Washington: The United States will retire its sea-based nuclear Tomahawk missiles within a few years, believing it has other ways to defend Northeast Asia, a Pentagon official said Wednesday.
The elimination of the missile — supported in the past by some policymakers in Japan and South Korea — was part of a policy shift announced Tuesday by President Barack Obama’s administration to reduce the role of nuclear weapons.
“The timeline for its retirement will be over the next two to three years,” James Miller, the principal deputy undersecretary of defense for policy, told a news conference.
He said that the United States had held “extensive consultations” with US allies including Japan and South Korea about the decision to retire the nuclear Tomahawk, known in military jargon as the TLAM-N.

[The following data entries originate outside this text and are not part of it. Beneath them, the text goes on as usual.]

/-! `setData` -/

@[simp] theorem State.setData_pending (s : State) (x : LockoutData) : (s.setData x).pending = s.pending := rfl
@[simp] theorem State.setData_order (s : State) (x : LockoutData) : (s.setData x).order = s.order := rfl
@[simp] theorem State.setData_phase (s : State) (x : LockoutData) : (s.setData x).phase = s.phase := rfl
@[simp] theorem State.setData_clock (s : State) (x : LockoutData) : (s.setData x).clock = s.clock := rfl
@[simp] theorem State.setData_pins (s : State) (x : LockoutData) : (s.setData x).pins = s.pins := rfl
@[simp] theorem State.setData_mgmtAddr (s : State) (x : LockoutData) : (s.setData x).mgmtAddr = s.mgmtAddr := rfl
@[simp] theorem State.setData_tables (s : State) (x : LockoutData) : (s.setData x).tables = s.tables := rfl
@[simp] theorem State.setData_staging (s : State) (x : LockoutData) : (s.setData x).staging = s.staging := rfl
@[simp] theorem State.setData_assembly (s : State) (x : LockoutData) : (s.setData x).assembly = s.assembly := rfl
@[simp] theorem State.setData_points (s : State) (x : LockoutData) : (s.setData x).points = s.points := rfl
@[simp] theorem State.setData_pointTimer (s : State) (x : LockoutData) :
    (s.setData x).pointTimer = s.pointTimer := rfl
@[simp] theorem State.setData_conds (s : State) (x : LockoutData) : (s.setData x).conds = s.conds := rfl
@[simp] theorem State.setData_flue (s : State) (x : LockoutData) : (s.setData x).flue = s.flue := rfl
@[simp] theorem State.setData_seq (s : State) (x : LockoutData) : (s.setData x).seq = s.seq := rfl
@[simp] theorem State.setData_circuits (s : State) (x : LockoutData) : (s.setData x).circuits = s.circuits := rfl
@[simp] theorem State.setData_frostTimer (s : State) (x : LockoutData) :
    (s.setData x).frostTimer = s.frostTimer := rfl
@[simp] theorem State.setData_roles (s : State) (x : LockoutData) : (s.setData x).roles = s.roles := rfl
@[simp] theorem State.setData_lines (s : State) (x : LockoutData) : (s.setData x).lines = s.lines := rfl
@[simp] theorem State.setData_gate (s : State) (x : LockoutData) : (s.setData x).gate = s.gate := rfl
@[simp] theorem State.setData_ctlPort (s : State) (x : LockoutData) : (s.setData x).ctlPort = s.ctlPort := rfl
@[simp] theorem State.setData_fieldPort (s : State) (x : LockoutData) : (s.setData x).fieldPort = s.fieldPort := rfl
@[simp] theorem State.setData_fault (s : State) (x : LockoutData) :
    (s.setData x).fault = { s.fault with data := x } := rfl
@[simp] theorem State.setData_trace (s : State) (x : LockoutData) : (s.setData x).trace = s.trace := rfl
@[simp] theorem State.setData_store (s : State) (x : LockoutData) : (s.setData x).store = s.store := rfl

/-! `raiseNotice` -/

@[simp] theorem State.raiseNotice_pending (s : State) (k : NoticeKind) (x : List Byte) :
    (s.raiseNotice k x).pending = s.pending := rfl
@[simp] theorem State.raiseNotice_order (s : State) (k : NoticeKind) (x : List Byte) :
    (s.raiseNotice k x).order = s.order := rfl
@[simp] theorem State.raiseNotice_phase (s : State) (k : NoticeKind) (x : List Byte) :
    (s.raiseNotice k x).phase = s.phase := rfl
@[simp] theorem State.raiseNotice_clock (s : State) (k : NoticeKind) (x : List Byte) :
    (s.raiseNotice k x).clock = s.clock := rfl
@[simp] theorem State.raiseNotice_pins (s : State) (k : NoticeKind) (x : List Byte) :
    (s.raiseNotice k x).pins = s.pins := rfl
@[simp] theorem State.raiseNotice_mgmtAddr (s : State) (k : NoticeKind) (x : List Byte) :
    (s.raiseNotice k x).mgmtAddr = s.mgmtAddr := rfl
@[simp] theorem State.raiseNotice_tables (s : State) (k : NoticeKind) (x : List Byte) :
    (s.raiseNotice k x).tables = s.tables := rfl
@[simp] theorem State.raiseNotice_staging (s : State) (k : NoticeKind) (x : List Byte) :
    (s.raiseNotice k x).staging = s.staging := rfl
@[simp] theorem State.raiseNotice_assembly (s : State) (k : NoticeKind) (x : List Byte) :
    (s.raiseNotice k x).assembly = s.assembly := rfl
@[simp] theorem State.raiseNotice_points (s : State) (k : NoticeKind) (x : List Byte) :
    (s.raiseNotice k x).points = s.points := rfl
@[simp] theorem State.raiseNotice_pointTimer (s : State) (k : NoticeKind) (x : List Byte) :
    (s.raiseNotice k x).pointTimer = s.pointTimer := rfl
@[simp] theorem State.raiseNotice_conds (s : State) (k : NoticeKind) (x : List Byte) :
    (s.raiseNotice k x).conds = s.conds := rfl
@[simp] theorem State.raiseNotice_flue (s : State) (k : NoticeKind) (x : List Byte) :
    (s.raiseNotice k x).flue = s.flue := rfl
@[simp] theorem State.raiseNotice_seq (s : State) (k : NoticeKind) (x : List Byte) :
    (s.raiseNotice k x).seq = s.seq := rfl
@[simp] theorem State.raiseNotice_circuits (s : State) (k : NoticeKind) (x : List Byte) :
    (s.raiseNotice k x).circuits = s.circuits := rfl
@[simp] theorem State.raiseNotice_frostTimer (s : State) (k : NoticeKind) (x : List Byte) :
    (s.raiseNotice k x).frostTimer = s.frostTimer := rfl
@[simp] theorem State.raiseNotice_roles (s : State) (k : NoticeKind) (x : List Byte) :
    (s.raiseNotice k x).roles = s.roles := rfl
@[simp] theorem State.raiseNotice_lines (s : State) (k : NoticeKind) (x : List Byte) :
    (s.raiseNotice k x).lines = s.lines := rfl
@[simp] theorem State.raiseNotice_gate (s : State) (k : NoticeKind) (x : List Byte) :
    (s.raiseNotice k x).gate = { s.gate with notices := s.gate.notices.set (codeOf NoticeKind.all k) { flag := true, newer := true, content := x } } := rfl
@[simp] theorem State.raiseNotice_ctlPort (s : State) (k : NoticeKind) (x : List Byte) :
    (s.raiseNotice k x).ctlPort = s.ctlPort := rfl
@[simp] theorem State.raiseNotice_fieldPort (s : State) (k : NoticeKind) (x : List Byte) :
    (s.raiseNotice k x).fieldPort = s.fieldPort := rfl
@[simp] theorem State.raiseNotice_fault (s : State) (k : NoticeKind) (x : List Byte) :
    (s.raiseNotice k x).fault = s.fault := rfl
@[simp] theorem State.raiseNotice_trace (s : State) (k : NoticeKind) (x : List Byte) :
    (s.raiseNotice k x).trace = s.trace := rfl
@[simp] theorem State.raiseNotice_store (s : State) (k : NoticeKind) (x : List Byte) :
    (s.raiseNotice k x).store = s.store := rfl

/-! `reply` -/

@[simp] theorem State.reply_pending (s : State) (d : Byte) (r : Result) : (s.reply d r).pending = s.pending := rfl
@[simp] theorem State.reply_order (s : State) (d : Byte) (r : Result) : (s.reply d r).order = s.order := rfl
@[simp] theorem State.reply_phase (s : State) (d : Byte) (r : Result) : (s.reply d r).phase = s.phase := rfl
@[simp] theorem State.reply_clock (s : State) (d : Byte) (r : Result) : (s.reply d r).clock = s.clock := rfl
@[simp] theorem State.reply_pins (s : State) (d : Byte) (r : Result) : (s.reply d r).pins = s.pins := rfl
@[simp] theorem State.reply_mgmtAddr (s : State) (d : Byte) (r : Result) : (s.reply d r).mgmtAddr = s.mgmtAddr := rfl
@[simp] theorem State.reply_tables (s : State) (d : Byte) (r : Result) : (s.reply d r).tables = s.tables := rfl
@[simp] theorem State.reply_staging (s : State) (d : Byte) (r : Result) : (s.reply d r).staging = s.staging := rfl
@[simp] theorem State.reply_assembly (s : State) (d : Byte) (r : Result) : (s.reply d r).assembly = s.assembly := rfl
@[simp] theorem State.reply_points (s : State) (d : Byte) (r : Result) : (s.reply d r).points = s.points := rfl
@[simp] theorem State.reply_pointTimer (s : State) (d : Byte) (r : Result) :
    (s.reply d r).pointTimer = s.pointTimer := rfl
@[simp] theorem State.reply_conds (s : State) (d : Byte) (r : Result) : (s.reply d r).conds = s.conds := rfl
@[simp] theorem State.reply_flue (s : State) (d : Byte) (r : Result) : (s.reply d r).flue = s.flue := rfl
@[simp] theorem State.reply_seq (s : State) (d : Byte) (r : Result) : (s.reply d r).seq = s.seq := rfl
@[simp] theorem State.reply_circuits (s : State) (d : Byte) (r : Result) : (s.reply d r).circuits = s.circuits := rfl
@[simp] theorem State.reply_frostTimer (s : State) (d : Byte) (r : Result) :
    (s.reply d r).frostTimer = s.frostTimer := rfl
@[simp] theorem State.reply_roles (s : State) (d : Byte) (r : Result) : (s.reply d r).roles = s.roles := rfl
@[simp] theorem State.reply_lines (s : State) (d : Byte) (r : Result) : (s.reply d r).lines = s.lines := rfl
@[simp] theorem State.reply_gate (s : State) (d : Byte) (r : Result) :
    (s.reply d r).gate = { s.gate with reply := s.gate.reply ++ [{ src := u8 s.mgmtAddr, dst := d, kind := kindByte 5 r.code, payload := r.payload }] } := rfl
@[simp] theorem State.reply_ctlPort (s : State) (d : Byte) (r : Result) : (s.reply d r).ctlPort = s.ctlPort := rfl
@[simp] theorem State.reply_fieldPort (s : State) (d : Byte) (r : Result) :
    (s.reply d r).fieldPort = s.fieldPort := rfl
@[simp] theorem State.reply_fault (s : State) (d : Byte) (r : Result) : (s.reply d r).fault = s.fault := rfl
@[simp] theorem State.reply_trace (s : State) (d : Byte) (r : Result) : (s.reply d r).trace = s.trace := rfl
@[simp] theorem State.reply_store (s : State) (d : Byte) (r : Result) : (s.reply d r).store = s.store := rfl
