/-! ### Updates of the state -/

theorem State.setPoint_fixed (s : State) (i : Nat) (x : PointRun) : Fixed s (s.setPoint i x) := by constructor <;> rfl
theorem State.setCond_fixed (s : State) (i : Nat) (x : CondRun) : Fixed s (s.setCond i x) := by constructor <;> rfl
theorem State.setFlue_fixed (s : State) (x : FlueRun) : Fixed s (s.setFlue x) := by constructor <;> rfl
theorem State.setSeq_fixed (s : State) (x : SeqUnit) : Fixed s (s.setSeq x) := by constructor <;> rfl
theorem State.setSeqRun_fixed (s : State) (i : Nat) (x : SeqRun) : Fixed s (s.setSeqRun i x) := by constructor <;> rfl
theorem State.setChain_fixed (s : State) (x : List Nat) : Fixed s (s.setChain x) := by constructor <;> rfl
theorem State.setRunning_fixed (s : State) (x : Option Running) : Fixed s (s.setRunning x) := by constructor <;> rfl
theorem State.setTrigger_fixed (s : State) (i : Nat) (x : Trigger) : Fixed s (s.setTrigger i x) := by
  constructor <;> rfl
theorem State.setRole_fixed (s : State) (i : Nat) (x : RoleRun) : Fixed s (s.setRole i x) := by constructor <;> rfl
theorem State.setLine_fixed (s : State) (i : Nat) (x : LineRun) : Fixed s (s.setLine i x) := by constructor <;> rfl
theorem State.setSlot_fixed (s : State) (i : Nat) (x : Option Slot) : Fixed s (s.setSlot i x) := by constructor <;> rfl
theorem State.setFault_fixed (s : State) (x : FaultUnit) : Fixed s (s.setFault x) := by constructor <;> rfl
theorem State.setData_fixed (s : State) (x : LockoutData) : Fixed s (s.setData x) := by constructor <;> rfl
theorem State.setTrace_fixed (s : State) (x : TraceUnit) : Fixed s (s.setTrace x) := by constructor <;> rfl
theorem State.circuits_fixed (s : State) (x : List CircuitRun) : Fixed s { s with circuits := x } := by
  constructor <;> rfl
theorem State.discardSaved_fixed (s : State) (n : Nat) : Fixed s (s.discardSaved n) := s.setSeqRun_fixed n _
theorem State.setRecycle_fixed (s : State) (n k : Nat) : Fixed s (s.setRecycle n k) := s.setSeqRun_fixed n _
theorem State.clearRecycles_fixed (s : State) : Fixed s s.clearRecycles := s.setSeq_fixed _
theorem State.noteAllowance_fixed (s : State) : Fixed s s.noteAllowance := s.setFlue_fixed _
theorem State.raiseNotice_fixed (s : State) (k : NoticeKind) (c : List Byte) : Fixed s (s.raiseNotice k c) := by
  constructor <;> rfl
theorem State.raiseLockout_fixed (s : State) : Fixed s s.raiseLockout := s.raiseNotice_fixed _ _
theorem State.noteFault_fixed (s : State) (r : FaultRecord) : Fixed s (s.noteFault r) :=
  (s.setFault_fixed _).trans (State.raiseNotice_fixed _ _ _)

theorem Store.startWrite_keeps (x : Store) (d : LockoutData) :
    (x.startWrite d).image = x.image ∧ (x.startWrite d).copy0 = x.copy0 ∧ (x.startWrite d).copy1 = x.copy1
      ∧ (x.startWrite d).commit = x.commit := by
  unfold Store.startWrite
  split <;> exact ⟨rfl, rfl, rfl, rfl⟩

theorem State.requestPersist_fixed (s : State) : Fixed s s.requestPersist := by
  have h := Store.startWrite_keeps s.store s.fault.data
  unfold State.requestPersist
  split
  · constructor <;> rfl
  · constructor <;> first | rfl | exact h.1 | exact h.2.1 | exact h.2.2.1 | exact h.2.2.2
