theorem owes_roleState (r level : Nat) (w : Work) : Owes w (actRoleState r level w) := by
  unfold actRoleState
  split
  · exact (owes_withSt (untouched_setRole (by exact rfl))).trans (owes_emit _ fun n h => nomatch List.mem_singleton.1 h)
  · exact Owes.refl w

theorem owes_raiseNotice (w : Work) (k : NoticeKind) (x : List Byte) : Owes w (w.withSt (w.st.raiseNotice k x)) :=
  owes_withSt (untouched rfl rfl rfl rfl rfl rfl rfl rfl)

/-- Every action but the two hand-overs themselves; an entry within an event that hands the claims over. -/
theorem act_owes {a : Act} {w : Work} (frost : a ≠ .frostClaims) (sequence : a ≠ .sequenceClaims)
    (entry : ∀ n, a = .enterEntry n → .sequenceClaims ∈ w.fins) : Owes w (act a w) := by
  cases a with
  | reading source channel code => exact owes_reading source channel code w
  | ageMark => exact owes_ageMark w
  | condWalk i => exact owes_condWalk i w
  | flueInput p x => exact owes_flueInput p x w
  | traceSample p v => exact owes_traceSample p v w
  | roleState r level => exact owes_roleState r level w
  | handoff set => exact owes_handoff set w
  | applyTriggers set => exact owes_updateTriggers _ w
  | frostHandoff adds removes => exact owes_updateTriggers _ w
  | minMark => exact owes_minMark w
  | maxExpiry => exact owes_maxExpiry w
  | advance => exact owes_advance w
  | enterEntry n => exact owes_enterEntry n (entry n rfl)
  | stepEntry k => exact owes_stepEntry k w
  | callRequest m => exact owes_callRequest m w
  | finishTop => exact owes_finishTop w
  | takeUp => exact owes_takeUp w
  | examineTriggers => exact owes_examineTriggers w
  | examineDemand => exact owes_examineDemand w
  | absenceStart => exact owes_clearDemand true w
  | commitSequence => exact owes_commitSequence w
  | takeFault f => exact owes_takeFault f w
  | frostClaims => exact absurd rfl frost
  | sequenceClaims => exact absurd rfl sequence
  | frostNotice c => exact owes_raiseNotice w _ _
  | chainNotice c k n => exact owes_raiseNotice w _ _
  | traceNotice half => exact owes_raiseNotice w _ _

/-! ### What a cascade owes -/

/-- The slots of the roles hold what is claimed, but for the hand-overs that the work still has to make, the action `a` that has
just been taken among them. -/
structure Due (a : Option Act) (w : Work) : Prop where
  sized : w.st.sized
  limit : w.st.phase = .normal → ∀ r, r < 12 → (w.st.role r).limit = w.st.limitSlot r
  frost : w.st.phase = .normal → (∀ r, r < 12 → (w.st.role r).frost = w.st.frostClaim r) ∨ a = some .frostClaims ∨
    .frostClaims ∈ w.emitted ++ w.queue
  sequence : w.st.phase = .normal → (∀ r, r < 12 → (w.st.role r).lockout = w.st.lockoutSlot r ∧
    (w.st.role r).sequence = w.st.sequenceClaim r) ∨ a = some .sequenceClaims ∨ .sequenceClaims ∈ w.fins
  entries : ∀ n, .enterEntry n ∈ w.stack ∨ a = some (.enterEntry n) → .sequenceClaims ∈ w.fins
  others : ∀ n, .enterEntry n ∉ w.fins ++ w.emitted ++ w.queue

theorem Due.take {w w' : Work} {a : Act} (h : Due none w) (taken : w.take = some (a, w')) : Due (some a) w' := by
  obtain ⟨sized, limit, frost, sequence, entries, others⟩ := h
  have waits (p : Act) (pending : p ∈ w.emitted ++ w.queue) (l : List Act) (e : w.emitted ++ w.queue = a :: l) :
      a = p ∨ p ∈ l := by
    rw [e] at pending
    exact (List.mem_cons.1 pending).imp Eq.symm id
  unfold Work.take at taken
  cases stack : w.stack with
  | cons b rest =>
    rw [stack] at taken
    cases taken
    refine ⟨sized, limit, fun n => (frost n).imp id fun k => .inr (k.resolve_left nofun),
      fun n => (sequence n).imp id fun k => .inr (k.resolve_left nofun), fun n hn => entries n (.inl ?_), others⟩
    rw [stack]
    rcases hn with below | first
    · exact List.mem_cons_of_mem _ below
    · cases first
      exact List.mem_cons_self
  | nil =>
    cases fins : w.fins with
    | cons b rest =>
      rw [stack, fins] at taken
      cases taken
      refine ⟨sized, limit, fun n => (frost n).imp id fun k => .inr (k.resolve_left nofun), fun n => (sequence n).imp id fun k => ?_,
        fun n hn => ?_, fun n hn => others n ?_⟩
      · have due := k.resolve_left nofun
        rw [fins] at due
        exact (List.mem_cons.1 due).imp (fun e => by rw [e]) id
      · rcases hn with below | first
        · cases below
        · cases first
          exact absurd (List.mem_append_left _ (List.mem_append_left _ (by rw [fins]; exact List.mem_cons_self))) (others n)
      · rw [fins]
        exact List.mem_cons_of_mem _ hn
    | nil =>
      cases queue : w.emitted ++ w.queue with
      | nil =>
        rw [stack, fins] at taken
        dsimp only at taken
        rw [queue] at taken
        cases taken
      | cons b rest =>
        rw [stack, fins] at taken
        dsimp only at taken
        rw [queue] at taken
        cases taken
        rw [fins, List.nil_append, queue] at others
        refine ⟨sized, limit, fun n => (frost n).imp id fun k => ?_, fun n => (sequence n).imp id fun k => ?_, fun n hn => ?_,
          fun n hn => others n (List.mem_cons_of_mem _ hn)⟩
        · exact (waits _ (k.resolve_left nofun) rest queue).imp (fun e => by rw [e]) id
        · have due := k.resolve_left nofun
          rw [fins] at due
          cases due
        · rcases hn with below | first
          · cases below
          · cases first
            exact absurd List.mem_cons_self (others n)

/-- A work that leaves the claims in order keeps what is due. -/
theorem Due.owes {a : Option Act} {v w : Work} (h : Due a v) (g : Owes v w) (frost : a ≠ some .frostClaims)
    (sequence : a ≠ some .sequenceClaims) (sized : w.st.sized) : Due none w := by
  obtain ⟨-, limit, frosts, sequences, entries, others⟩ := h
  obtain ⟨⟨slots, stages, emitted, queue, fins, stack, fresh⟩, steps⟩ := g
  have role (r : Nat) : (w.st.role r).limit = (v.st.role r).limit ∧ (w.st.role r).lockout = (v.st.role r).lockout ∧
      (w.st.role r).sequence = (v.st.role r).sequence ∧ (w.st.role r).frost = (v.st.role r).frost := by
    have e := slots.roles r
    unfold RoleRun.slots at e
    simpa only [Prod.mk.injEq] using e
  have normal (k : w.st.phase = .normal) : v.st.phase = .normal := slots.phase ▸ k
  have late {p : Act} (k : p ∈ v.emitted ++ v.queue) : p ∈ w.emitted ++ w.queue := by
    rw [queue]
    rcases List.mem_append.1 k with k | k
    · exact List.mem_append_left _ (emitted p k)
    · exact List.mem_append_right _ k
  refine ⟨sized, fun k r hr => ?_, fun k => ?_, fun k => ?_, fun n hn => ?_, fun n hn => ?_⟩
  · obtain ⟨same, -⟩ := role r
    rw [same, limit (normal k) r hr, slots.limitSlot]
  · rcases frosts (normal k) with hold | taken | due
    · rcases stages with stages | noted
      · refine .inl fun r hr => ?_
        obtain ⟨-, -, -, same⟩ := role r
        rw [same, hold r hr, stages.frostClaim slots.tables]
      · exact .inr (.inr (List.mem_append_left _ noted))
    · exact absurd taken frost
    · exact .inr (.inr (late due))
  · rcases sequences (normal k) with hold | taken | due
    · rcases steps with steps | noted
      · refine .inl fun r hr => ?_
        obtain ⟨-, lockout, same, -⟩ := role r
        obtain ⟨held, claimed⟩ := hold r hr
        rw [lockout, same, held, claimed, steps.lockoutSlot, steps.sequenceClaim slots.tables]
        exact ⟨rfl, rfl⟩
      · exact .inr (.inr noted)
    · exact absurd taken sequence
    · exact .inr (.inr (fins due))
  · rcases stack n (hn.resolve_right nofun) with before | noted
    · exact fins (entries n (.inl before))
    · exact noted
  · rw [queue] at hn
    rcases List.mem_append.1 hn with k | k
    · exact others n (List.mem_append_left _ (fresh n k))
    · exact others n (List.mem_append_right _ k)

“We reached a point of mutual confidence that the TLAM-N was a redundant system not necessary for effective, extended deterrence for Northeast Asia,” Miller said.
He said that the United States had other nuclear-capable systems including intercontinental ballistic missiles and submarine-launches ballistic missiles.
“If we think about systems that are potentially forward-deployable, they also include our tactical aircraft and they include our heavy bombers as well,” Miller said.
An experts’ report mandated by Congress had last year recommended the continued deployment of the nuclear Tomahawk, noting that US allies in Asia were part of nuclear planning.
“It has become clear to us that some US allies in Asia would be very concerned by TLAM-N retirement,” said the Congressional Commission on the Strategic Posture of the United States.
But the Tomahawk nuclear missiles have also been a source of friction with Japan.
Japan’s left-leaning government which took office last year commissioned a study which found that US forces had a secret pact with Tokyo to bring the nuclear weapons into the country, despite Japan’s official non-nuclear stance.